Nature has come up with ways to control the formation of ice, though, and in a paper published in the Journal of the American Chemical Society University of Utah professor Valeria Molinero and her colleagues show how key proteins produced in bacteria and insects can either promote or inhibit the formation of ice, based on their length and their ability to team up to form large ice-binding surfaces. The results have wide application, particularly in understanding precipitation in clouds.

“We’re now able to predict the temperature at which the bacterium is going to nucleate ice depending on how many ice-nucleating proteins it has,” Molinero says, “and we’re able to predict the temperature at which the antifreeze proteins, which are very small and typically don’t work at very low temperatures, can nucleate ice.”

What is ice nucleation?
It’s long been known that life likes to mess with ice. Insects, fish and plants all produce various forms of antifreeze proteins to help them survive in below-freezing conditions. And plant pathogens, particularly the bacterium Pseudomonas syringae, employ proteins that promote the formation of ice to induce damage in their hosts. Before we can talk about how these proteins work, though, we need a quick refresher on how ice freezes.

Pure water, with no impurities, won’t freeze until it reaches -35 degrees C (-31 degrees F). That’s the temperature at which the water molecules will spontaneously arrange into a crystal lattice and start to recruit other molecules to join in. To start the freezing process at warmer temperatures, however, water molecules need something to hold on to, like a speck of dust, soot or other impurity, on which it can start building its crystal lattice. This is the process called nucleation.

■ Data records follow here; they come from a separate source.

-- ==== Sys2Proof/Machine/Automaton.lean ====
section
/-! DEFINITION. DECODE, the bit-decoder automaton (file 43_decode.md): its start, the instructions BIT.L and BIT.R
(R182 to R186) and its engine step at the end of the bits. -/

namespace Sys2Proof.Machine

variable {P : Params}

/-- Step DECODE.start (R181). -/
def decodeStart (s : State P) : State P := { s with CUR := s.ROOT, PHASE := .dRun }

/-- Step DECODE.end (R183). -/
def decodeEnd (s : State P) : State P :=
  if s.CUR = s.ROOT then { s with PHASE := .idle } else raise .streamTruncated s

/-- Step DECODE.bit (R184): the move, the leaf check in the same step. -/
def decodeMove (b : Bool) (s : State P) : Op (State P) := do
  let cur ← nodeAt s s.CUR
  let n := childOf b cur
  let r ← nodeAt s n
  .ok (if isLeaf r then { sinkPut r.SYM s with CUR := s.ROOT } else { s with CUR := n })

/-- The step of a bit that has been read (R182): DECODE.single on a single-leaf tree (R185), else DECODE.bit (R184). -/
def decodeRead (b : Bool) (s : State P) : Op (State P) := do
  let root ← nodeAt s s.ROOT
  if isLeaf root then .ok (sinkPut root.SYM s) else decodeMove b s

/-- A decoder bit (R182): on the empty tree DECODE.empty, which leaves the bit unread (R186). -/
def onBit (b : Bool) (s : State P) : Host.Outcome (State P) Fault Refusal :=
  if s.PHASE = .dRun then
    match bitNext s with
    | some (_, s1) => if s.ROOT = NIL then .next (raise .emptyTree s) else settle (decodeRead b s1)
    | none => .refused .sourceExhausted
  else .refused .noStepInPhase

/-- `BIT.L` (R184, R185, R186). -/
def execBitL (s : State P) : Host.Outcome (State P) Fault Refusal := onBit false s

/-- `BIT.R` (R184, R185, R186). -/
def execBitR (s : State P) : Host.Outcome (State P) Fault Refusal := onBit true s

end Sys2Proof.Machine
end

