/-- R85, R133, R182: a step runs the decoded instruction. A CMD write is decoded in any phase; in R_SYM and R_BITS the
first character, and in D_RUN the first bit, is decoded by the format of the phase. The step is then exec of that
instruction, which itself consumes what it reads. -/
def Obligations.StepRunsDecoded : Prop :=
  (∀ (s : State) (w : BitVec 3) (o : Offer) (rest : List HostEvent) (i : Instr),
    s.script = .writeCmd w o :: rest → decode .cmd w.toNat = .ok i →
    step s = exec i { s with script := rest, offer := o }) ∧
  (∀ (s s1 : State) (c : Byte) (cs : List Byte) (i : Instr),
    EngineTurn s s1 → s.PHASE = .rSym → s.IN_TEXT = some (c :: cs) → decode .symLine c.toNat = .ok i →
    step s = exec i s1) ∧
  (∀ (s s1 : State) (c : Byte) (cs : List Byte) (i : Instr),
    EngineTurn s s1 → s.PHASE = .rBits → s.IN_TEXT = some (c :: cs) → decode .bitsLine c.toNat = .ok i →
    step s = exec i s1) ∧
  (∀ (s s1 : State) (b : Bool) (bs : List Bool) (i : Instr),
    EngineTurn s s1 → s.PHASE = .dRun → s.IN_BITS = some (b :: bs) → decode .bit b.toNat = .ok i →
    step s = exec i s1)

/-! Reset, STATUS, codes. -/

/-- R46: the state after reset, every row of the table, for any parameters of R8; State.reset is that of this hardware. A
row that says "unspecified" gives nothing to state but that no record can be read. -/
def Obligations.ResetValues : Prop :=
  State.reset = resetAt hw ∧
  ∀ P : Params, AtReset (resetAt P) ∧ ∀ i : Idx P, ∃ f, nodeRead (resetAt P).NODE i = .error f

/-- R230: reset at any time and in any phase leaves every piece of state as R46's table has it, and nothing runs in the
same step. -/
def Obligations.ResetFromAnyState : Prop :=
  ∀ (s : State) (rest : List HostEvent), s.script = .reset :: rest →
    ∃ t, step s = .next t ∧ AtReset t ∧ t.script = rest ∧ t.offer = s.offer ∧ t.statusReads = s.statusReads

/-- R231: with nothing written, the block in IDLE does nothing. -/
def Obligations.IdleDoesNothing : Prop :=
  ∀ s s1 : State, EngineTurn s s1 → s.PHASE = .idle → step s = .next s1

/-- R96: a STATUS read gives CAUSE in bits 3:0, TV in bit 4, BUSY in bit 5 and zero in bits 7:6, and has no side
effect on the block. -/
def Obligations.StatusReadFollowsLayout : Prop :=
  ∀ (s : State) (rest : List HostEvent), s.script = .readStatus :: rest →
    ∃ v : BitVec 8, step s = .next { s with script := rest, statusReads := s.statusReads ++ [v] } ∧
      v.extractLsb' 0 4 = s.CAUSE.code ∧ v.getLsbD 4 = s.TV ∧
      v.getLsbD 5 = decide (s.PHASE ≠ .idle ∧ s.PHASE ≠ .fault) ∧ v.getLsbD 6 = false ∧ v.getLsbD 7 = false

/-- R97, R201: the codes of PHASE and of CAUSE, each a different code. -/
def Obligations.PhaseAndCauseCodes : Prop :=
  ([.idle, .bScan, .bMerge, .rSym, .rBits, .sWalk, .dRun, .fault] : List Phase).map Phase.code =
    [0b000, 0b001, 0b010, 0b011, 0b100, 0b101, 0b110, 0b111] ∧
  ([.noFault, .fmtSymbol, .fmtBitstring, .fmtConflict, .fmtIncomplete, .streamTruncated, .emptyTree, .noTree,
    .badCmd] : List Cause).map Cause.code = [0, 1, 2, 3, 4, 5, 6, 7, 8]

/-- R99: the fields of the packed node record at their bits. -/
def Obligations.PackedRecordFields : Prop :=
  ∀ r : NodeRec, (packNode r).extractLsb' 27 39 = r.W ∧ (packNode r).extractLsb' 19 8 = r.SYM ∧
    (packNode r).getLsbD 18 = r.SV ∧ (packNode r).extractLsb' 9 9 = r.L ∧ (packNode r).extractLsb' 0 9 = r.R

/-! Command acceptance. -/

/-- R85, the whole of it, as a step: outside IDLE nothing happens; in IDLE each word starts its command with its operand
bound, or raises its fault with nothing bound. -/
def Obligations.CommandAcceptance : Prop :=
  ∀ (s : State) (w : BitVec 3) (o : Offer) (rest : List HostEvent), s.script = .writeCmd w o :: rest →
    let s1 : State := { s with script := rest, offer := o }
    (s.PHASE ≠ .idle → step s = .next s1) ∧
    (s.PHASE = .idle → w = 0b001 →
      step s = .next { s1 with
        FREQ := some o.freq, NODE := [], NEXT := 0, ROOT := NIL, TV := false, PQ := [], I := 0, PHASE := .bScan }) ∧
    (s.PHASE = .idle → w = 0b010 →
      step s = .next { s1 with
        IN_TEXT := some o.text, NODE := [(0, { SYM := 0, SV := false, W := 0, L := NIL, R := NIL })], NEXT := 1
        ROOT := NIL, TV := false, SYMACC := 0, NDIG := false, RSYM := 0, CURB := 0, DEPTH := 0, CF := false, NPAIRS := 0
        ASSIGNED := Vector.replicate 256 false, PHASE := .rSym }) ∧
    (s.PHASE = .idle → w = 0b011 → s.TV = false → step s = .next { s1 with CAUSE := .noTree, PHASE := .fault }) ∧
    (s.PHASE = .idle → w = 0b011 → s.TV = true →
      ∃ t, step s = .next t ∧ t = { s1 with STACK := t.STACK, SP := t.SP, LEN := 0, PHASE := .sWalk } ∧
        t.SP = (if s.ROOT = NIL then 0 else 1) ∧
        (s.ROOT ≠ NIL → stackAt t 0 = .ok { n := s.ROOT, d := 0, b := false }) ∧
        ∀ k, s.ROOT = NIL ∨ k ≠ 0 → stackAt t k = stackAt s k) ∧
    (s.PHASE = .idle → w = 0b100 → s.TV = false → step s = .next { s1 with CAUSE := .noTree, PHASE := .fault }) ∧
    (s.PHASE = .idle → w = 0b100 → s.TV = true →
      step s = .next { s1 with IN_BITS := some o.bits, CUR := s.ROOT, PHASE := .dRun }) ∧
    (s.PHASE = .idle → w ∉ [0b001#3, 0b010#3, 0b011#3, 0b100#3] →
      step s = .next { s1 with CAUSE := .badCmd, PHASE := .fault })

/-- R111, R55: BUILD drops the previous tree, empties the queue and starts the scan, whether or not there was a tree. -/
def Obligations.BuildStarts : Prop :=
  ∀ s : State, s.PHASE = .idle →
    exec .build s = .next { s with
      FREQ := some s.offer.freq, NODE := [], NEXT := 0, ROOT := NIL, TV := false, PQ := [], I := 0, PHASE := .bScan }

/-- R131, R132, R55: RESTORE drops the previous tree, makes node 0 the placeholder root and clears its registers. -/
def Obligations.RestoreStarts : Prop :=
  ∀ s : State, s.PHASE = .idle →
    exec .restore s = .next { s with
      IN_TEXT := some s.offer.text, NODE := [(0, { SYM := 0, SV := false, W := 0, L := NIL, R := NIL })], NEXT := 1
      ROOT := NIL, TV := false, SYMACC := 0, NDIG := false, RSYM := 0, CURB := 0, DEPTH := 0, CF := false, NPAIRS := 0
      ASSIGNED := Vector.replicate 256 false, PHASE := .rSym }

/-- R161: SERIALIZE with a tree empties the stack, or puts the root on it at depth 0, and changes nothing else. -/
def Obligations.SerializeStarts : Prop :=
  ∀ s : State, s.PHASE = .idle → s.TV = true →
    ∃ t, exec .serialize s = .next t ∧ t.LEN = 0 ∧ t.PHASE = .sWalk ∧
      t = { s with STACK := t.STACK, SP := t.SP, LEN := t.LEN, PHASE := t.PHASE } ∧
      (s.ROOT = NIL → t.SP = 0 ∧ t.STACK = s.STACK) ∧
      (s.ROOT ≠ NIL → t.SP = 1 ∧ stackAt t 0 = .ok { n := s.ROOT, d := 0, b := false } ∧
        ∀ k, k ≠ 0 → stackAt t k = stackAt s k)

/-- R181: DECODE with a tree sets the cursor to the root. -/
def Obligations.DecodeStarts : Prop :=
  ∀ s : State, s.PHASE = .idle → s.TV = true →
    exec .decode s = .next { s with IN_BITS := some s.offer.bits, CUR := s.ROOT, PHASE := .dRun }

/-- R83: the four reserved command words decode to the reserved instructions; written in IDLE one raises BAD_CMD, and
nothing else changes; outside IDLE nothing changes. -/
def Obligations.ReservedWordsFault : Prop :=
  [0b000, 0b101, 0b110, 0b111].map (decode .cmd) = reservedInstrs.map .ok ∧
  ∀ i ∈ reservedInstrs, ∀ s : State,
    (s.PHASE = .idle → exec i s = .next { s with CAUSE := .badCmd, PHASE := .fault }) ∧
    (s.PHASE ≠ .idle → exec i s = .next s)

/-- R85, R207, C12: SERIALIZE and DECODE with no tree raise NO_TREE, bind nothing, and change only CAUSE and PHASE. -/
def Obligations.NoTreeRefusesBindingNothing : Prop :=
  ∀ i ∈ [Instr.serialize, Instr.decode], ∀ s : State, s.PHASE = .idle → s.TV = false →
    exec i s = .next { s with CAUSE := .noTree, PHASE := .fault }

/-- R85, R73, R234: a command in any phase but IDLE is ignored. -/
def Obligations.CommandIgnoredOutsideIdle : Prop :=
  ∀ (i : Instr) (s : State), i.format = .cmd → s.PHASE ≠ .idle → exec i s = .next s

/-- Frame of the commands (R39, R40). None writes an output or PATH; none but BUILD and RESTORE touches the tree; none but
RESTORE its registers, none but BUILD, DECODE and SERIALIZE its own; and each binds only its own port. -/
def Obligations.CommandFrame : Prop :=
  ∀ (i : Instr) (s t : State), i.format = .cmd → exec i s = .next t →
    t.OUT_TEXT = s.OUT_TEXT ∧ t.OUT_PAIRS = s.OUT_PAIRS ∧ t.OUT_SYMS = s.OUT_SYMS ∧ t.PATH = s.PATH ∧
    t.offer = s.offer ∧ t.script = s.script ∧ t.statusReads = s.statusReads ∧
    (i ≠ .build → i ≠ .restore →
      t.NODE = s.NODE ∧ t.NEXT = s.NEXT ∧ t.ROOT = s.ROOT ∧ t.TV = s.TV) ∧
    (i ≠ .restore →
      t.IN_TEXT = s.IN_TEXT ∧ t.SYMACC = s.SYMACC ∧ t.NDIG = s.NDIG ∧ t.RSYM = s.RSYM ∧ t.CURB = s.CURB ∧
      t.DEPTH = s.DEPTH ∧ t.CF = s.CF ∧ t.ASSIGNED = s.ASSIGNED ∧ t.NPAIRS = s.NPAIRS) ∧
    (i ≠ .build → t.FREQ = s.FREQ ∧ t.PQ = s.PQ ∧ t.I = s.I) ∧
    (i ≠ .decode → t.IN_BITS = s.IN_BITS ∧ t.CUR = s.CUR) ∧
    (i ≠ .serialize → t.STACK = s.STACK ∧ t.SP = s.SP ∧ t.LEN = s.LEN) ∧
    (t.CAUSE = s.CAUSE ∨ t.CAUSE = .noTree ∨ t.CAUSE = .badCmd)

Ice-nucleating proteins, such as those in Ps. syringae, bind to nascent ice crystallites in such a way as to reduce the energy cost of additional freezing. They can also aggregate together to further enhance their nucleating power. “It is a lot of group work!” Molinero says.

These proteins can be so efficient that they can nucleate ice at temperatures as warm as -2 degrees C (29 degrees F). Ice-nucleating proteins are already being put to use at ski resorts, with Colorado-based Snomax International marketing an additive containing Ps. syringae that gives snowmaking machines a boost.

Antifreeze proteins, however, also bind to ice, but force it to develop a curved surface that discourages additional freezing and requires much colder temperatures for ice to grow. Also, antifreeze proteins don’t aggregate together. “They have evolved to be loners, as their job is to find ice and stick to it,” Molinero says.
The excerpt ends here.